The Insolvency Act has significantly strengthened the position of creditors in comparison with the former Bankruptcy and Composition Act. Nevertheless, the position of a creditor is fundamentally affected by its voting rights, by which it may influence countless decisions.
However, many disputed issues arise in practice, for example, whether a creditor with a contested claim or a creditor affiliated with a debtor may vote. In this context, the new rules regarding voting rights cannot be ignored.
New regulation of voting rights for disputed claims
Insolvency practitioners are faced with complicated issues, such as to what extent the voting rights of creditors with which this right is not automatically associated should be acknowledged. Up to adoption of the amendment, the courts had decided on the voting rights of creditors at creditor meetings, as a rule, without sufficient preparations. However, as we know from our experience, the court decisions were not always correct or, at a bare minimum, not convincingly justified.

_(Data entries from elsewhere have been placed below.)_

-- ==== Sys2Proof/Machine/Patrol.lean ====
section
/-! DEFINITION. The patrol scrub of DDR5 (R165, R169 to R171, R271). -/

namespace Sys2Proof.Machine

open Sys2Proof

/-- Words of the burst at a key. -/
def burstWords (k : Nat) : List Nat := (List.range 8).map (fun i => k / 8 + i)

/-- Marks a row that the patrol corrected: a second pass makes it due for repair (R170). -/
def markWeak (m : Store Nat) (row : Nat) : Store Nat := kmod 0 m row (fun x => if x = 0 then 3 else if x = 1 then 2 else x)

/-- A pass has ended: rows corrected in it count as corrected in an earlier pass. -/
def agePass (m : Store Nat) : Store Nat := m.map (fun x => (x.1, if x.2 = 3 then 1 else x.2))

/-- A corrected burst is counted; its write-back is cancelled where a functional write waits for it (R165, R169). -/
def Dev.patrolCorrected (d : Dev) (k : Nat) (writePending : Bool) : Dev :=
  { d with
    mem := { d.mem with
      corrected := kmod 0 d.mem.corrected (memUnit d.code (k / 8)) (fun c => satU 64 (c + 1)),
      backs := if writePending then d.mem.backs.filter (fun w => !(burstWords k).contains w) else sins (k / 8) d.mem.backs },
    ddr := { d.ddr with weakRows := markWeak d.ddr.weakRows (ddrRow d.code k) } }

/-- An uncorrectable burst is left as it is, and every later read of it is poisoned; a page of the attention history it lies
in retires (R148, R169, R271). -/
def Dev.patrolBad (d : Dev) (k : Nat) : Dev :=
  let d : Dev := { d with mem := { d.mem with poisoned := (burstWords k).foldl (fun l w => sins w l) d.mem.poisoned } }
  let d := (d.badRow k).raise 0x0506 (memUnit d.code (k / 8)) (k % 2 ^ 48)
  if d.kvW = 0 then d
  else match d.kvPage (k / 8) with
    | some (h, p) => (d.retirePage h p).sweepRuns
    | none => d

/-- The patrol moves to the next burst; after the last one a new pass begins. -/
def Dev.patrolNext (d : Dev) (addr : Nat) : Dev :=
  if addr + 64 < d.ddrSize then { d with ddr := { d.ddr with patrol := addr + 64 } }
  else { d with ddr := { d.ddr with
    patrol := 0, lastPass := satU 32 ((d.tick - d.ddr.passStart) / sTicks 1), passStart := d.tick, late := false,
    weakRows := agePass d.ddr.weakRows } }

def patrolRead (addr : Nat) (r : BurstResult) (writePending : Bool) (d : Dev) : Dev :=
  if d.ddrLive = true ∧ addr = d.ddr.patrol then
    let k := 3 * 2 ^ 44 + addr
    let d := match r with
      | .good => d
      | .corrected => d.patrolCorrected k writePending
      | .uncorrectable => d.patrolBad k
    d.patrolNext addr
  else d

/-- PATROL_READ (R165, R169 to R171, R271): bursts in address order. -/
def execPatrolRead (addr : Nat) (r : BurstResult) (writePending : Bool) (s : State) : Out := s.next (patrolRead addr r writePending s.dev)

end Sys2Proof.Machine
end

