-- ==== Sys2Proof/Certificates/Slice0/Obligations.lean ====
section
/-! DEFINITION. The statements about the model. Each says that commands complete, and with what effect, from conditions on the
state and the operands alone; `Completes c s post` is `∃ d, exec c s = .next { s with dev := d } ∧ post d`. -/

open Sys2Proof Sys2Proof.Machine

/-- R42, R44: a servo update of a powered I/O die leaves the domain that rules 1 to 4 choose selected, and the time state
that R44 gives for it. R46, R47: the first time in a holdover that the uncertainty exceeds its bound, the time is UNLOCKED
with 0x0105; the eighth servo update out of bound raises 0x0107 and starts the count anew. An idle step of a powered I/O
die is one tick of 2.5 ns, which advances the tick count by 1 and the counter by the increment (R31 to R33; that an idle
step is a tick is the model's choice, log 4). -/
def Obligations.TimeServo : Prop :=
  (∀ s : State, s.dev.up = true → Completes .servoUpdate s (fun d =>
    d.time.state = d.timeState ∧ d.time.selected = ((s.dev.evalDom .a).evalDom .b).choose)) ∧
  (∀ s : State, s.dev.up = true → s.dev.holding = true → s.dev.time.exceeded = false →
    s.dev.cfg 0x4000 0x0A < s.dev.uncertaintyNow →
    Completes .holdoverExceeded s (fun d => d.Reports 0x0105 0 ∧ d.time.state = .unlocked ∧ d.time.exceeded = true)) ∧
  (∀ s : State, s.dev.up = true → 8 ≤ s.dev.time.satRun →
    Completes .slewSaturated s (fun d => d.Reports 0x0107 0 ∧ d.time.satRun = 0)) ∧
  (∀ s : State, s.pending = [] → s.dev.up = true → ∃ d, step s = .next { s with dev := d } ∧ d.time.ticks = s.dev.time.ticks + 1 ∧
    d.time.counter = s.dev.time.counter + s.dev.time.inc.zeroExtend 96 ∧ Dev.Frame [.time] s.dev d)

/-- R42 rule 3, R41: a preferred domain that has tracked for the hold-off takes over from the other; a domain without a
valid message for three sync intervals becomes ABSENT with its cause. -/
def Obligations.DomainChanges : Prop :=
  (∀ (s : State) (x : Dom), s.dev.up = true → s.dev.time.selected = some x → x ≠ s.dev.preferred →
    s.dev.tracks s.dev.preferred = true → s.dev.revertDue = true →
    Completes .revertHoldOffExpiry s (fun d => d.time.selected = some s.dev.preferred ∧
      d.Reports 0x0103 (match s.dev.preferred with | .a => 0 | .b => 1))) ∧
  (∀ (s : State) (x : Dom), s.dev.up = true → ((s.dev.dom x).state = .acquiring ∨ (s.dev.dom x).state = .tracking) →
    (s.dev.dom x).lastRx + 3 * intervalTicks (s.dev.dom x).syncInterval ≤ s.dev.tick →
    Completes (.domainReceiptTimeout x) s (fun d => (d.dom x).state = .absent ∧ (d.dom x).port = none ∧
      d.Reports (match x with | .a => 0x0101 | .b => 0x0102) 0))
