theorem Dev.snapshot_frame (d : Dev) (a : NandArea) (copy : Fin 2) (n : Nat) :
    Dev.Frame [.recd] d (Dev.snapshot d a copy n) := by
  unfold Dev.snapshot
  repeat' (first
    | (simp (disch := first | decide | (intros; (repeat' (first | (simp (disch := decide) only [↓(Dev.eraseLater_frame _ _ _ _ _).iff, ↓(Dev.modJournal_frame _ _ _).iff, ↓(Dev.programPage_frame _ _ _).iff, ↓(Dev.setHead_frame _ _ _ _).iff, ↓Dev.frame_ite, ↓Dev.frame_ite1, ↓Dev.frame_foldl, ↓Dev.frame_foldlPair, ↓Dev.frame_self, implies_true, and_self]) | (with_reducible refine And.intro ?_ ?_) | (with_reducible intro _) | split)))) only [↓(Dev.eraseLater_frame _ _ _ _ _).iff, ↓(Dev.modJournal_frame _ _ _).iff, ↓(Dev.programPage_frame _ _ _).iff, ↓(Dev.setHead_frame _ _ _ _).iff, ↓Dev.frame_ite, ↓Dev.frame_ite1, ↓Dev.frame_foldl, ↓Dev.frame_foldlPair, ↓Dev.frame_self, implies_true, and_self])
    | (with_reducible refine And.intro ?_ ?_)
    | (with_reducible intro _)
    | split)

theorem Dev.openPage_frame (d : Dev) (a : NandArea) (copy : Fin 2) :
    Dev.Frame [.recd] d (Dev.openPage d a copy).1 := by
  unfold Dev.openPage
  repeat' (first
    | (simp (disch := decide) only [↓(Dev.eraseLater_frame _ _ _ _ _).iff, ↓(Dev.setHead_frame _ _ _ _).iff,
      ↓(Dev.snapshot_frame _ _ _ _).iff, ↓Dev.frame_ite, ↓Dev.frame_ite1, ↓Dev.frame_self, implies_true, and_self])
    | (with_reducible refine And.intro ?_ ?_)
    | (with_reducible intro _)
    | split)

theorem Dev.programLater_frame (d : Dev) (cls : Nat) (a : NandArea) (copy : Fin 2) (ticket bytes : Nat) :
    Dev.Frame [.recd] d (Dev.programLater d cls a copy ticket bytes) := by
  unfold Dev.programLater
  simp (disch := decide) only [↓(Dev.enqueueWork_frame _ _).iff, ↓(Dev.openPage_frame _ _ _).iff, ↓Dev.frame_self,
      implies_true, and_self]

theorem Dev.fillRing_frame (d : Dev) :
    Dev.Frame [.recd] d (Dev.fillRing d) := by
  unfold Dev.fillRing
  simp (disch := decide) only [↓(Dev.programLater_frame _ _ _ _ _ _).iff, ↓Dev.frame_ite, ↓Dev.frame_ite1,
      ↓Dev.frame_self, implies_true, and_self]

theorem Dev.startLun_frame (d : Dev) (lun : Nat) :
    Dev.Frame [.recd] d (Dev.startLun d lun) := by
  unfold Dev.startLun
  repeat' (first
    | (simp (disch := decide) only [↓(Dev.modRec_frame _ _).iff, ↓Dev.frame_self, implies_true, and_self])
    | (with_reducible refine And.intro ?_ ?_)
    | (with_reducible intro _)
    | split)

theorem Dev.serveNand_frame (d : Dev) :
    Dev.Frame [.recd] d (Dev.serveNand d) := by
  unfold Dev.serveNand
  simp (disch := first | decide | (intros; (repeat' (first | (simp (disch := decide) only [↓(Dev.fillRing_frame _).iff, ↓(Dev.startLun_frame _ _).iff, ↓Dev.frame_foldl, ↓Dev.frame_foldlPair, ↓Dev.frame_self, implies_true, and_self]) | (with_reducible refine And.intro ?_ ?_) | (with_reducible intro _) | split)))) only [↓(Dev.fillRing_frame _).iff, ↓(Dev.startLun_frame _ _).iff, ↓Dev.frame_foldl, ↓Dev.frame_foldlPair, ↓Dev.frame_self, implies_true, and_self]

theorem Dev.journal_frame (d : Dev) (a : NandArea) (key : Nat) (value : List Nat) :
    Dev.Frame [.recd] d (Dev.journal d a key value) := by
  unfold Dev.journal
  simp (disch := decide) only [↓(Dev.modJournal_frame _ _ _).iff, ↓(Dev.modRec_frame _ _).iff,
      ↓(Dev.programLater_frame _ _ _ _ _ _).iff, ↓(Dev.serveNand_frame _).iff, ↓Dev.frame_self, implies_true,
      and_self]

theorem Dev.persist_frame (d : Dev) (key : Nat) (value : List Nat) :
    Dev.Frame [.recd] d (Dev.persist d key value) := by
  unfold Dev.persist
  simp (disch := decide) only [↓(Dev.journal_frame _ _ _ _).iff, ↓Dev.frame_self, implies_true, and_self]

theorem Dev.cutPage_frame (d : Dev) (w : NandWork) :
    Dev.Frame [.recd] d (Dev.cutPage d w) := by
  unfold Dev.cutPage
  simp (disch := decide) only [↓(Dev.spoilPage_frame _ _ _ _).iff, ↓Dev.frame_ite, ↓Dev.frame_ite1, ↓Dev.frame_self,
      implies_true, and_self]

theorem Dev.setDom_frame (d : Dev) (x : Dom) (v : Domain) :
    Dev.Frame [.time] d (Dev.setDom d x v) := by
  unfold Dev.setDom
  repeat' (first
    | (simp (disch := decide) only [↓Dev.frame_time, ↓Dev.frame_self, implies_true, and_self])
    | (with_reducible refine And.intro ?_ ?_)
    | (with_reducible intro _)
    | split)

theorem Dev.ageDom_frame (d : Dev) (x : Dom) :
    Dev.Frame [.time] d (Dev.ageDom d x) := by
  unfold Dev.ageDom
  simp (disch := decide) only [↓(Dev.setDom_frame _ _ _).iff, ↓Dev.frame_self, implies_true, and_self]

theorem Dev.evalDom_frame (d : Dev) (x : Dom) :
    Dev.Frame [.time] d (Dev.evalDom d x) := by
  unfold Dev.evalDom
  repeat' (first
    | (simp (disch := decide) only [↓(Dev.setDom_frame _ _ _).iff, ↓Dev.frame_ite, ↓Dev.frame_ite1, ↓Dev.frame_self,
      implies_true, and_self])
    | (with_reducible refine And.intro ?_ ?_)
    | (with_reducible intro _)
    | split)

theorem Dev.setTimeState_frame (d : Dev) :
    Dev.Frame [.time] d (Dev.setTimeState d) := by
  unfold Dev.setTimeState
  simp (disch := decide) only [↓Dev.frame_time, ↓Dev.frame_self]

theorem Dev.select_frame (d : Dev) (new : Option Dom) :
    Dev.Frame [.time, .log, .dict, .power, .recd] d (Dev.select d new) := by
  unfold Dev.select
  repeat' (first
    | (simp (disch := decide) only [↓(Dev.raise_frame _ _ _ _).iff, ↓Dev.frame_time, ↓Dev.frame_ite, ↓Dev.frame_ite1,
      ↓Dev.frame_self, implies_true, and_self])
    | (with_reducible refine And.intro ?_ ?_)
    | (with_reducible intro _)
    | split)

theorem Dev.growUncertainty_frame (d : Dev) :
    Dev.Frame [.time] d (Dev.growUncertainty d) := by
  unfold Dev.growUncertainty
  simp (disch := decide) only [↓Dev.frame_time, ↓Dev.frame_self, implies_true, and_self]

theorem Dev.checkHoldover_frame (d : Dev) :
    Dev.Frame [.time, .log, .dict, .power, .recd] d (Dev.checkHoldover d) := by
  unfold Dev.checkHoldover
  simp (disch := decide) only [↓(Dev.growUncertainty_frame _).iff, ↓(Dev.raise_frame _ _ _ _).iff, ↓Dev.frame_time,
      ↓Dev.frame_ite, ↓Dev.frame_ite1, ↓Dev.frame_self, implies_true, and_self]

theorem Dev.steer_frame (d : Dev) :
    Dev.Frame [.time, .free] d (Dev.steer d) := by
  unfold Dev.steer
  repeat' (first
    | (simp (disch := decide) only [↓(Dev.bumpFree_frame _).iff, ↓Dev.frame_time, ↓Dev.frame_ite, ↓Dev.frame_ite1,
      ↓Dev.frame_self, implies_true, and_self])
    | (with_reducible refine And.intro ?_ ?_)
    | (with_reducible intro _)
    | split)

theorem servoUpdate_frame (d : Dev) :
    Dev.Frame [.time, .log, .dict, .power, .recd, .free] d (servoUpdate d) := by
  unfold servoUpdate
  simp (disch := decide) only [↓(Dev.checkHoldover_frame _).iff, ↓(Dev.evalDom_frame _ _).iff,
      ↓(Dev.raiseIf_frame _ _ _ _ _).iff, ↓(Dev.select_frame _ _).iff, ↓(Dev.setTimeState_frame _).iff,
      ↓(Dev.steer_frame _).iff, ↓Dev.frame_ite, ↓Dev.frame_self, implies_true, and_self]

theorem execServoUpdate_frame (s : State) :
    ∃ d, execServoUpdate s = .next { s with dev := d } ∧ Dev.Frame [.time, .log, .dict, .power, .recd, .free] s.dev d := ⟨_, rfl, servoUpdate_frame _⟩

theorem holdoverExceeded_frame (d : Dev) :
    Dev.Frame [.time, .log, .dict, .power, .recd] d (holdoverExceeded d) := by
  unfold holdoverExceeded
  simp (disch := decide) only [↓(Dev.checkHoldover_frame _).iff, ↓(Dev.setTimeState_frame _).iff, ↓Dev.frame_self,
      implies_true, and_self]

theorem execHoldoverExceeded_frame (s : State) :
    ∃ d, execHoldoverExceeded s = .next { s with dev := d } ∧ Dev.Frame [.time, .log, .dict, .power, .recd] s.dev d := ⟨_, rfl, holdoverExceeded_frame _⟩

theorem slewSaturated_frame (d : Dev) :
    Dev.Frame [.time, .log, .dict, .power, .recd] d (slewSaturated d) := by
  unfold slewSaturated
  simp (disch := decide) only [↓(Dev.raise_frame _ _ _ _).iff, ↓Dev.frame_time, ↓Dev.frame_ite, ↓Dev.frame_self,
      implies_true, and_self]

theorem execSlewSaturated_frame (s : State) :
    ∃ d, execSlewSaturated s = .next { s with dev := d } ∧ Dev.Frame [.time, .log, .dict, .power, .recd] s.dev d := ⟨_, rfl, slewSaturated_frame _⟩

theorem revertHoldOffExpiry_frame (d : Dev) :
    Dev.Frame [.time, .log, .dict, .power, .recd] d (revertHoldOffExpiry d) := by
  unfold revertHoldOffExpiry
  repeat' (first
    | (simp (disch := decide) only [↓(Dev.select_frame _ _).iff, ↓(Dev.setTimeState_frame _).iff, ↓Dev.frame_ite,
      ↓Dev.frame_ite1, ↓Dev.frame_self, implies_true, and_self])
    | (with_reducible refine And.intro ?_ ?_)
    | (with_reducible intro _)
    | split)

theorem execRevertHoldOffExpiry_frame (s : State) :
    ∃ d, execRevertHoldOffExpiry s = .next { s with dev := d } ∧ Dev.Frame [.time, .log, .dict, .power, .recd] s.dev d := ⟨_, rfl, revertHoldOffExpiry_frame _⟩

theorem Dev.modDelay_frame (d : Dev) (port : Nat) (f : PortDelay → PortDelay) :
    Dev.Frame [.time] d (Dev.modDelay d port f) := by
  unfold Dev.modDelay
  simp (disch := decide) only [↓Dev.frame_time, ↓Dev.frame_self]

theorem ptpSync_frame (port dn : Nat) (logInt : Int) (seq : BitVec 16) (twoStep : Bool) (origin : Int) (d : Dev) :
    Dev.Frame [.time] d (ptpSync port dn logInt seq twoStep origin d) := by
  unfold ptpSync
  repeat' (first
    | (simp (disch := decide) only [↓(Dev.setDom_frame _ _ _).iff, ↓Dev.frame_ite, ↓Dev.frame_ite1, ↓Dev.frame_self,
      implies_true, and_self])
    | (with_reducible refine And.intro ?_ ?_)
    | (with_reducible intro _)
    | split)

theorem execPtpSync_frame (port : Fin 2) (dn : Nat) (logInt : Int) (seq : BitVec 16) (twoStep : Bool) (origin : Int)
      (s : State) :
    ∃ d, execPtpSync port dn logInt seq twoStep origin s = .next { s with dev := d } ∧ Dev.Frame [.time] s.dev d := ⟨_, rfl, ptpSync_frame _ _ _ _ _ _ _⟩

theorem ptpFollowUp_frame (port dn : Nat) (logInt : Int) (seq : BitVec 16) (origin : Int) (d : Dev) :
    Dev.Frame [.time] d (ptpFollowUp port dn logInt seq origin d) := by
  unfold ptpFollowUp
  repeat' (first
    | (simp (disch := decide) only [↓(Dev.setDom_frame _ _ _).iff, ↓Dev.frame_ite, ↓Dev.frame_ite1, ↓Dev.frame_self,
      implies_true, and_self])
    | (with_reducible refine And.intro ?_ ?_)
    | (with_reducible intro _)
    | split)

theorem execPtpFollowUp_frame (port : Fin 2) (dn : Nat) (logInt : Int) (seq : BitVec 16) (origin : Int) (s : State) :
    ∃ d, execPtpFollowUp port dn logInt seq origin s = .next { s with dev := d } ∧ Dev.Frame [.time] s.dev d := ⟨_, rfl, ptpFollowUp_frame _ _ _ _ _ _⟩

theorem ptpAnnounce_frame (port dn : Nat) (logInt : Int) (identity : Nat) (gm : Word) (clockClass : Nat) (d : Dev) :
    Dev.Frame [.time] d (ptpAnnounce port dn logInt identity gm clockClass d) := by
  unfold ptpAnnounce
  repeat' (first
    | (simp (disch := decide) only [↓(Dev.setDom_frame _ _ _).iff, ↓Dev.frame_ite, ↓Dev.frame_ite1, ↓Dev.frame_self,
      implies_true, and_self])
    | (with_reducible refine And.intro ?_ ?_)
    | (with_reducible intro _)
    | split)

theorem execPtpAnnounce_frame (port : Fin 2) (dn : Nat) (logInt : Int) (identity : Nat) (gm : Word) (clockClass :
      Nat) (s : State) :
    ∃ d, execPtpAnnounce port dn logInt identity gm clockClass s = .next { s with dev := d } ∧ Dev.Frame [.time]
      s.dev d := ⟨_, rfl, ptpAnnounce_frame _ _ _ _ _ _ _⟩

theorem Dev.enterAbsent_frame (d : Dev) (x : Dom) :
    Dev.Frame [.time, .log, .dict, .power, .recd] d (Dev.enterAbsent d x) := by
  unfold Dev.enterAbsent
  simp (disch := decide) only [↓(Dev.occur_frame _ _ _).iff, ↓(Dev.raise_frame _ _ _ _).iff,
      ↓(Dev.setDom_frame _ _ _).iff, ↓Dev.frame_self, implies_true, and_self]

theorem Dev.syncDomain_frame (d : Dev) (x : Dom) :
    Dev.Frame [.time, .log, .dict, .power, .recd] d (Dev.syncDomain d x) := by
  unfold Dev.syncDomain
  simp (disch := decide) only [↓(Dev.enterAbsent_frame _ _).iff, ↓(Dev.setDom_frame _ _ _).iff, ↓Dev.frame_ite,
      ↓Dev.frame_ite1, ↓Dev.frame_self, implies_true, and_self]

The amendment to the Insolvency Act – that came into effect on 1 July 2017 – seeks to prevent a judge from making court decisions without being adequately prepared. Creditors who request acknowledgement of voting rights are now required to file a relevant petition by a seven-day deadline prior to the creditors’ meeting. However, this deadline does not end earlier than five days after publishing the list of lodged claims in the insolvency register. It must be possible to infer from the list to what extent a creditor may vote. The facts decisive for voting rights may be supplemented and evidence of their verification may be submitted to the insolvency court no later than two business days prior to the creditors’ meeting. Thus, creditors who would like to take advantage of their voting rights should carefully monitor the insolvency register.
New regulations for prohibited voting, especially for creditors affiliated with a debtor
The originally adopted concept of the Insolvency Act anticipated that, with the exception of the election of the creditors’ committee, no creditor was able to vote on its own matters or on matters of persons closely related to the creditor or persons who constitute a concern with the creditor (“creditor affiliated with a debtor”). However, from the standpoint of creditors affiliated with a debtor, a completely opposite approach was adopted from 1 January 2014: a creditor could vote in matters of persons affiliated with a debtor unless the law explicitly prohibited it. Nevertheless, this concept did not remain intact for very long. By 1 July 2017, the legislator introduced a wide range of relatively complicated rules.
The restrictions affect, in particular, creditors affiliated with a debtor. These creditors will not be able to vote at creditor meetings at all, unless the law stipulates otherwise. An exception could be, in particular, a situation where the insolvency court decides on a petition under previously established terms.
In addition, the voting ban affects specific issues relating to conflicts of interest and to parties other than affiliated creditors. This especially involves voting where a creditor has voted on the acquisition of assets in its favour or in favour of persons who belong to the same group as the creditor.
Another new development is that a court may under strict terms decide on prohibiting voting based on a previously filed petition in relation to a specific issue and a specific creditor. This applies to cases where the law deprives a creditor of its voting right. Similarly, the insolvency court will, on the other hand, be able to acknowledge the voting right of a creditor in cases where a general ban applies. Hence, the insolvency courts acquire powerful instruments that will perhaps be sensibly used in practice.
Obligation to provide evidence of the real owner
A new obligation introduces a related change for creditors who have acquired a claim for a debtor during the last six months prior to commencing insolvency proceedings or after commencing proceedings. The obligation concerns the requirement to provide evidence of the real owner of an assigned claim with an affidavit attached to the lodged claim. Demonstrating the real owner should help disclose creditors affiliated with a debtor. Thus, the legislator attempts to prevent the deliberate transfer of claims to a seemingly neutral person in order to cope with conflicts of interest and voting bans.
Until the affidavit is provided, the creditor will not be able to exercise its voting rights. The insolvency trustee, in particular, will verify that the affidavit corresponds to reality. However, the other creditors will be able to provide to the trustee or the insolvency court information relating to any untruthful declarations.
The new obligation will apply only to legal entities and to claims over EUR 10,000. On the other hand, the obligation will not apply to certain cases established under the Act on Measures against the Legalisation of Proceeds from Criminal Activities and the Financing of Terrorism, which this amendment relies on with regard to this change.
However, experience shows that the discussed change, which could be avoided to a larger or smaller extent, will not help to achieve its objective.